IL CHIRURGO. Ai detective, coordinati dal pubblico ministero Giuseppe D'Amico, non è sfuggito il ruolo di Marco Scalambra, un chirurgo che ha collaborato con l'Humanitas, 55 anni, ma impegnato in politica come faccendiere del centrodestra. Viene considerato il burattinaio del sindaco di Sedriano, Alfredo Celeste, il quale finisce agli arresti domiciliari. In tutto sono venti le persone destinate al carcere, ma quello che emerge ancora una volta, da quando Ilda Boccassini è il coordinatore della distrettuale antimafia milanese, è la cosidetta 'zona grigia'. 

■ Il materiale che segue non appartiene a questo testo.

/-- What a commit does before its first block (R350, 1 to 3). True when the pages match. -/
def commitBegin (p : Port) (pa addr : Nat) (bs : List Byte) (r : SessRec) (layer setAddr shadow : Nat) : Act Bool := do
  (sessionSteps r layer 1).forM fun k => setRepair p r.q k.l k.h k.b 2
  let toks ← splicedTokens p r r.f
  if layer < r.f + r.c then
    let devs ← measure p r layer toks
    let old ← bitmapOf p r
    let bits := devs.zipIdx.foldl (init := old) fun b (dv, j) => if marksToken dv r.dev then b ||| 2 ^ j else b
    vsWriteBlock p (r.list + 0x8200) (leBytes (ceilDiv r.ns 8) bits)
    vsWriteBlock p (addr + 0x4C) (leBytes 4 (markedOf bits toks).length)
    vsWriteBlock p (addr + 0x58) (leBytes 4
      (rnd .fp32 .rup false (devs.foldl maxDev (Fmt.fp32.val (field bs 0x58 4)))).1)
  let pages ← setPages p setAddr
  if !(← pagesMatch r layer pages) then
    vsWriteBlock p (setAddr + 8) (leBytes 4 4 ++ leBytes 4 (16 * 256))
    modS (emitPublish p setAddr 4)
    failSession p pa addr r 16 layer
    pure false
  else do
    pages.forM fun (va, lg) => do
      let b ← vsReadBlock p va (2 ^ lg)
      vsWriteBlock p ((va + shadow) % 2 ^ 64) b
    pure true

/-- One block of a commit, written anew into its copied page (R350, 4). -/
def commitBlock (p : Port) (r : SessRec) (layer shadow : Nat) (k : KvStep) : Act Unit := do
  let q := r.q
  let toks ← splicedTokens p r r.f
  let bits ← bitmapOf p r
  let rows := if layer < r.f + r.c then toks else markedOf bits toks
  let a0 ← blockAddr q layer k.h k.b
  let a := (a0 + shadow) % 2 ^ 64
  let blk ← vsReadBlock p a q.bs
  let new (t : Nat) : Option Nat := rows.findIdx? fun pos => pos = 128 * k.b + t
  let bufs ← (List.range 128).mapM fun t => match new t with
    | some j => vsReadBlock p (r.buf + (k.h * rows.length + j) * 8 * q.d) (8 * q.d)
    | none => pure []
  let side (n scale : Nat) : List Byte × Nat :=
    let codes := (blk.drop (128 * q.d * n)).take (128 * q.d)
    requant q.d codes (fun t => if !slotValid q blk t then none
      else if (new t).isSome then some fun c => Fmt.fp32.val (field (bufs.getD t []) (4 * (n * q.d + c)) 4)
      else some fun c => codeVal scale ((codes[t * q.d + c]?).getD 0)) (fun t => (new t).isNone) scale
  let (kc, ks) := side 0 (kScale q blk)
  let (vc, vs) := side 1 (vScale q blk)
  let b1 := patchBytes (patchBytes blk 0 (kc ++ vc)) (q.side + 0x20) (leBytes 4 ks ++ leBytes 4 vs)
  let w10 := field b1 (q.side + 0x10) 8
  let hit := (List.range 128).any fun t => slotValid q blk t && (new t).isSome
  let b2 := if hit then patchBytes b1 (q.side + 0x10) (leBytes 8 (w10 - natBits w10 59 56 * 2 ^ 56 + 3 * 2 ^ 56)) else b1
  let b3 := patchBytes b2 (q.side + 0x30) (leBytes 1 (withRepair (repairByte q blk) 3))
  vsWriteBlock p a (withSummary q b3)

/-- What the darner still has to do after a layer is installed (R352): the layers of lists to write, or the
closing header, numbered 2^32 − 1. -/
def darnerWork (r : SessRec) (marked layer : Nat) : List Word :=
  let x := r.f + r.c
  if layer + 1 = x then
    if marked = 0 ∨ r.q.nl ≤ x then [0xFFFFFFFF#64]
    else ([x, x + 1].filter fun l => l < r.q.nl).map (BitVec.ofNat 64)
  else if x ≤ layer ∧ layer + 2 < r.q.nl then [BitVec.ofNat 64 (layer + 2)]
  else []

/-- A layer of a session is installed (R350, R352): the next layer, the state, and what the darner has to do. -/
def layerInstalled (d : Session) : Act Unit := do
  let p := contextPort d.asid d.root.toNat false 4 none
  let addr := d.addr.toNat
  let layer := d.layer
  let (bs, qb) ← readSession p addr
  let r := sessionOf bs qb
  vsWriteBlock p (addr + 0x44) (leBytes 4 (layer + 1))
  let work := darnerWork r (field bs 0x4C 4) layer
  if layer + 1 = r.f + r.c then vsWriteBlock p (addr + 0x40) (leBytes 4 2)
  if layer + 1 = r.q.nl ∧ r.f + r.c ≤ layer then vsWriteBlock p (addr + 0x40) (leBytes 4 3)
  modSession d.place fun x => { x with pending := x.pending ++ work, set := 0 }

/-- The queue that a session's tokens go to (R347). -/
def sessionTarget (t : Nat) : Queue := if t = 0 then .s else if t = 1 then .v else if t = 2 then .m else .n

E' quel mondo di persone apparentemente lontane dal crimine ma in realtà disposte a ubbidire, manovrare, avere vantaggi grazie a gangster molto pericolosi, in questo caso legati a due gruppi, i Mancuso della provincia di Vibo Valenzia e i Morabito-Palamara Bruzzaniti di Africo Nuovo, con i loro affiliati in Lombardia. Una microspia, che i 'cacciatori' del nucleo investigativo milanese sono riusiti a piazzare dentro una Bmw, è diventata una specie di bussola per tracciare la rotta degli insospettabili: un'operazione che pare da manuale.

SARA, L'ANTI NICOLE MINETTI. Qualcuno ricorderà Sara Giudice: è la giovane ex esponente del Pdl a Milano che organizzò, anzi creò la la campagna 'anti-Nicole Minetti'. Invocava liste pulite, opponendosi alla 'politica del bunga bunga', partecipando a trasmissioni come Anno Zerol'InfedeleUn giorno da pecora. Ebbene, anche lei, non eletta a causa della legge elettorale, ha ricevuto i voti della 'ndrangheta, anche se probabilmente a sua insaputa. 

E' stata la più votata della della lista del Terzo Polo nel capoluogo lombardo, con 1.028 preferenze. "Non vi deluderò", aveva promesso. A fare l'accordo con i mafiosi calabresi, ma non c'è prova che sapesse con chi avesse a che fare, è stato suo padre, Vincenzo Giudice, ex consigliere comunale pdl. Uno molto chiacchierato ma intoccabile, finito nelle carte giudiziarie sempre per suoi incontri con uomini delle cosche. Per favorire sua figlia aveva promesso non soldi, ma appalti in Calabria, grazie a una società partecipata del Comune di Milano di cui, nominato dalla giunta Moratti, è al vertice.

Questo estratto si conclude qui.